Book review: Pet Sematary, by Stephen King

Pet Sematary

After a long dry spell in reading I decided to trust one of the greatest storytellers of our time to take me back to the routine of absorbing the pages. I wasn’t let down. Shakespeare he isn’t, but that’s not the point – King tells a story better than pretty much anyone, making you turn the pages hungrily to see what awaits on the other side of the paper.

The synopsis is familiar to most people who haven’t spent the past 30 years in a barrel. A young family exchange the urban buzz of Chicago to the serenity and privacy of a small town in Maine. Located just outside of the perimeter of their property is something unusual: a pet cemetery.

After the family cat dies, old-timer neighbor Jud introduces Louis to a part of the cemetery most people don’t know about – a secret, hidden portion of the graveyard with a creepy history of supposedly bringing animals buried there back from the dead…

I hate book reviews where the main portion of the text consists of a re-iteration of the plot of the book being reviewed; hence, I’m going to leave the description of the plot there.
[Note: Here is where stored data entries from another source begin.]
/-- VDUP ( a -- a a ) (R118). -/
def execVdup (t : TileNo) (b : BitVec 5) (s : State) : Ans :=
  .next (s.issue t { opc := 0xA4, opb := stkByte 0 b, legal := b == 0, vin := 1, vout := 2 } fun s =>
    .ok (s.pushV t 0 [s.varg t 0] 0) .seq)

/-- VDROP ( a -- ) (R118). -/
def execVdrop (t : TileNo) (b : BitVec 5) (s : State) : Ans :=
  .next (s.issue t { opc := 0xA4, opb := stkByte 1 b, legal := b == 0, vin := 1 } fun s => .ok (s.pushV t 1 [] 0) .seq)

/-- VSWAP ( a b -- b a ) (R118). -/
def execVswap (t : TileNo) (b : BitVec 5) (s : State) : Ans :=
  .next (s.issue t { opc := 0xA4, opb := stkByte 2 b, legal := b == 0, vin := 2, vout := 2 } fun s =>
    .ok (s.pushV t 2 [s.varg t 0, s.varg t 1] 0) .seq)

/-- VOVER ( a b -- a b a ) (R118). -/
def execVover (t : TileNo) (b : BitVec 5) (s : State) : Ans :=
  .next (s.issue t { opc := 0xA4, opb := stkByte 3 b, legal := b == 0, vin := 2, vout := 3 } fun s =>
    .ok (s.pushV t 0 [s.varg t 1] 0) .seq)

/-- VROT ( a b c -- b c a ) (R118). -/
def execVrot (t : TileNo) (b : BitVec 5) (s : State) : Ans :=
  .next (s.issue t { opc := 0xA4, opb := stkByte 4 b, legal := b == 0, vin := 3, vout := 3 } fun s =>
    .ok (s.pushV t 3 [s.varg t 1, s.varg t 0, s.varg t 2] 0) .seq)

/-- VNIP ( a b -- b ) (R118). -/
def execVnip (t : TileNo) (b : BitVec 5) (s : State) : Ans :=
  .next (s.issue t { opc := 0xA4, opb := stkByte 5 b, legal := b == 0, vin := 2, vout := 1 } fun s =>
    .ok (s.pushV t 2 [s.varg t 0] 0) .seq)

/-- VSPLAT puts the low bytes of x in every lane (R118). -/
def execVsplat (t : TileNo) (b : Byte) (s : State) : Ans :=
  .next (s.issue t { opc := 0xA5, opb := b, legal := opLow 3 b, din := 1, vout := 1 } fun s =>
    let w := laneBits (fmtOf b)
    s.arith t 1 [] 0 [ofLanes w (List.replicate (512 / w) (s.arg t 0).toNat)] 3 0)

/-- Whether the lane of VPULL or VINS lies below the lane count (R118). -/
def opLane (b : Byte) : Bool := decide (fld b 0 6 < 64 / widthOf (fld b 6 2))

/-- VPULL pushes a lane, zero-extended, on the data stack (R118). -/
def execVpull (t : TileNo) (b : Byte) (s : State) : Ans :=
  .next (s.issue t { opc := 0xA6, opb := b, legal := opLane b, dout := 1, vin := 1, vout := 1 } fun s =>
    let w := 8 * widthOf (fld b 6 2)
    s.gives t 0 [BitVec.ofNat 64 (fld (s.varg t 0) (w * fld b 0 6) w)] 3)

/-- VINS replaces a lane (R118). -/
def execVins (t : TileNo) (b : Byte) (s : State) : Ans :=
  .next (s.issue t { opc := 0xA7, opb := b, legal := opLane b, din := 1, vin := 1, vout := 1 } fun s =>
    let w := 8 * widthOf (fld b 6 2)
    s.arith t 1 [] 1 [setFld (s.varg t 0) (w * fld b 0 6) w (s.arg t 0).toNat] 3 0)

/-- VADD (R117, R118). -/
def execVadd (t : TileNo) (b : Byte) (s : State) : Ans :=
  .next (vecOp t 0xA8 b (opArith 1 b) (laneArith b Fmt.add (· + ·)) s)

/-- VSUB (R117, R118). -/
def execVsub (t : TileNo) (b : Byte) (s : State) : Ans :=
  .next (vecOp t 0xA9 b (opArith 1 b) (laneArith b Fmt.sub (· - ·)) s)

/-- VMUL (R117, R118). -/
def execVmul (t : TileNo) (b : Byte) (s : State) : Ans :=
  .next (vecOp t 0xAA b (opArith 1 b) (laneArith b Fmt.mul (· * ·)) s)

/-- VFMA ( a b c -- a×b+c ) (R117, R118). -/
def execVfma (t : TileNo) (b : Byte) (s : State) : Ans :=
  .next (s.issue t { opc := 0xAB, opb := b, legal := opArith 1 b, vin := 3, vout := 1 } fun s =>
    let w := laneBits (fmtOf b)
    let ab := List.zip (lanesOf w (s.varg t 2)) (lanesOf w (s.varg t 1))
    s.vgives t 3 (gather w (List.zipWith (fun p z => laneFma b p.1 p.2 z) ab (lanesOf w (s.varg t 0)))) 3)

/-- VMINMAX (R120). -/
def execVminmax (t : TileNo) (b : Byte) (s : State) : Ans :=
  .next (vecOp t 0xAC b (opArith 4 b) (laneMinMax b (fld b 5 3)) s)

/-- VCMP; functions 4 and 5 are floating-point only (R117, R120). -/
def execVcmp (t : TileNo) (b : Byte) (s : State) : Ans :=
  .next (vecOp t 0xAD b (opArith (if isFp (fmtOf b) then 6 else 4) b) (laneCompare b (fld b 5 3)) s)

/-- VSEL ( a b m -- z ): z takes the bits of a where m is 1 and those of b elsewhere (R118). -/
def execVsel (t : TileNo) (b : Byte) (s : State) : Ans :=
  .next (s.issue t { opc := 0xAE, opb := b, legal := opNone b, vin := 3, vout := 1 } fun s =>
    let m := s.varg t 0
    s.vgives t 3 ((s.varg t 2 &&& m) ||| (s.varg t 1 &&& ~~~m), 0) 3)

/-- VLOGIC (R118). -/
def execVlogic (t : TileNo) (b : Byte) (s : State) : Ans :=
  let fn := fld b 5 3
  let vin := if fn = 4 then 1 else 2
  .next (s.issue t { opc := 0xAF, opb := b, legal := decide (fn < 5) && fld b 0 5 = 0, vin, vout := 1 } fun s =>
    let x := s.varg t 1
    let y := s.varg t 0
    let z := match fn with
      | 0 => x &&& y
      | 1 => x ||| y
      | 2 => x ^^^ y
      | 3 => x &&& ~~~y
      | _ => ~~~y
    s.vgives t vin (z, 0) 3)

/-- VSHIFT ( a n -- z ), for integer lanes (R117, R118). -/
def execVshift (t : TileNo) (b : Byte) (s : State) : Ans :=
  .next (vecOp t 0xB0 b (opArith 3 b && !isFp (fmtOf b))
    (fun x n => (laneShift (laneBits (fmtOf b)) (fld b 5 3) x n, 0)) s)

/-- VCVT converts elements (R121). -/
def execVcvt (t : TileNo) (b : Byte) (s : State) : Ans :=
  .next (s.issue t { opc := 0xB1, opb := b, legal := (cvtBits (fld b 0 4)).isSome && (cvtBits (fld b 4 4)).isSome
                     vin := 1, vout := 1 } fun s =>
    s.vgives t 1 (convertLanes b (nosat (s.tile t).ctl.fcsr) (s.varg t 0)) 3)

/-- VRED combines the lanes in a balanced pairwise tree (R122). -/
def execVred (t : TileNo) (b : Byte) (s : State) : Ans :=
  .next (s.issue t { opc := 0xB2, opb := b, legal := opArith 3 b, vin := 1, vout := 1 } fun s =>
    s.vgives t 1 (reduceLanes b (s.varg t 0)) 7)

/-- VSHUF ( a idx -- z ) (R118, R123). -/
def execVshuf (t : TileNo) (b : Byte) (s : State) : Ans :=
  .next (s.issue t { opc := 0xB3, opb := b, legal := fld b 0 6 = 0, vin := 2, vout := 1 } fun s =>
    let w := 8 * widthOf (fld b 6 2)
    let a := lanesOf w (s.varg t 1)
    s.vgives t 2 (ofLanes w ((lanesOf w (s.varg t 0)).map fun i => a.getD (i % (512 / w)) 0), 0) 3)

/-- VSLIDE ( a b -- z ): bytes n to n + 63 of a ‖ b (R118, R123). -/
def execVslide (t : TileNo) (b : Byte) (s : State) : Ans :=
  .next (s.issue t { opc := 0xB4, opb := b, legal := opLow 6 b, vin := 2, vout := 1 } fun s =>
    let str := (s.varg t 1).toNat + 2 ^ 512 * (s.varg t 0).toNat
    s.vgives t 2 (BitVec.ofNat 512 (str / 2 ^ (8 * b.toNat)), 0) 3)

/-- VUNARY; square root and reciprocal are floating-point only (R117, R119). -/
def execVunary (t : TileNo) (b : Byte) (s : State) : Ans :=
  .next (s.issue t { opc := 0xB5, opb := b, legal := opArith (if isFp (fmtOf b) then 4 else 2) b, vin := 1, vout := 1 }
    fun s =>
      let w := laneBits (fmtOf b)
      s.vgives t 1 (gather w ((lanesOf w (s.varg t 0)).map (laneUnary b (fld b 5 3)))) 3)

/-- VSTAT pushes the vector unit's state word (R127). -/
def execVstat (t : TileNo) (b : Byte) (s : State) : Ans :=
  .next (s.issue t { opc := 0xB8, opb := b, legal := opNone b, dout := 1 } fun s =>
    let v := (s.tile t).vec
    s.gives t 0 [BitVec.ofNat 64 (v.vd + if v.port = 0 then 0 else 16)] 3)

/-- A lane of VDOT4: four products added to a 32-bit lane, wrapping (R118). -/
def dot4 (b : Byte) (x y : List Nat) (i z : Nat) : Nat :=
  let p (k : Nat) : Int := intValue 8 (!bit b 3) (x.getD (4 * i + k) 0) * intValue 8 (!bit b 4) (y.getD (4 * i + k) 0)
  intBits 32 ((z : Int) + p 0 + p 1 + p 2 + p 3)

/-- VDOT4 ( a b c -- z ) (R118). -/
def execVdot4 (t : TileNo) (b : Byte) (s : State) : Ans :=
  .next (s.issue t { opc := 0xB9, opb := b, legal := b &&& 0xE7 == 0, vin := 3, vout := 1 } fun s =>
    let x := lanesOf 8 (s.varg t 2)
    let y := lanesOf 8 (s.varg t 1)
    s.vgives t 3 (ofLanes 32 ((lanesOf 32 (s.varg t 0)).mapIdx fun i z => dot4 b x y i z), 0) 3)

/-- VDIV, floating point only (R117, R119). -/
def execVdiv (t : TileNo) (b : Byte) (s : State) : Ans :=
  .next (vecOp t 0xBA b (opArith 1 b && isFp (fmtOf b)) (laneArith b Fmt.div (fun x _ => x)) s)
Read the book – King will tell you the story better than I possibly could.

King’s genius has always been in being able to turn the familiar into the unfamiliar, to make us notice the shadows in the familiar rooms of our homes. He has probably never done it better than he does it here. The Creed family’s domestic bliss quickly starts turning into a nightmare when father Louis realizes the price he has to pay for keeping his shaky world intact.

The atmosphere is tense throughout. The most memorable instance of King’s tension-building ability is, in my opinion, Louis’ and Jud’s first trip to the secret portion of the cemetery. The dreamlike logic of the trip, the surrounding trees, the incapability of either man to stop what’s taking place – the sequence is perfectly written, and makes the hair at the back of your neck stand up.

Obviously, the book is partly about death, its inevitability, how different people approach the concept, and how our personal experiences of loved ones passing on shape our attitudes towards death. However, deep in its buried, gravestone-covered heart Pet Sematary is about identity – specifically, how we conceive of each others’ identities, firm in our beliefs that our conception of another person is the definitive version, the Final Truth about who that person is. King uses the mysterious cemetery as a literary device to examine the human mind in a predicament where this comfortable (albeit delusional) sense of certainty about other people is erased, leaving the protagonist adrift in a setting once familiar, now a landscape of a waking nightmare.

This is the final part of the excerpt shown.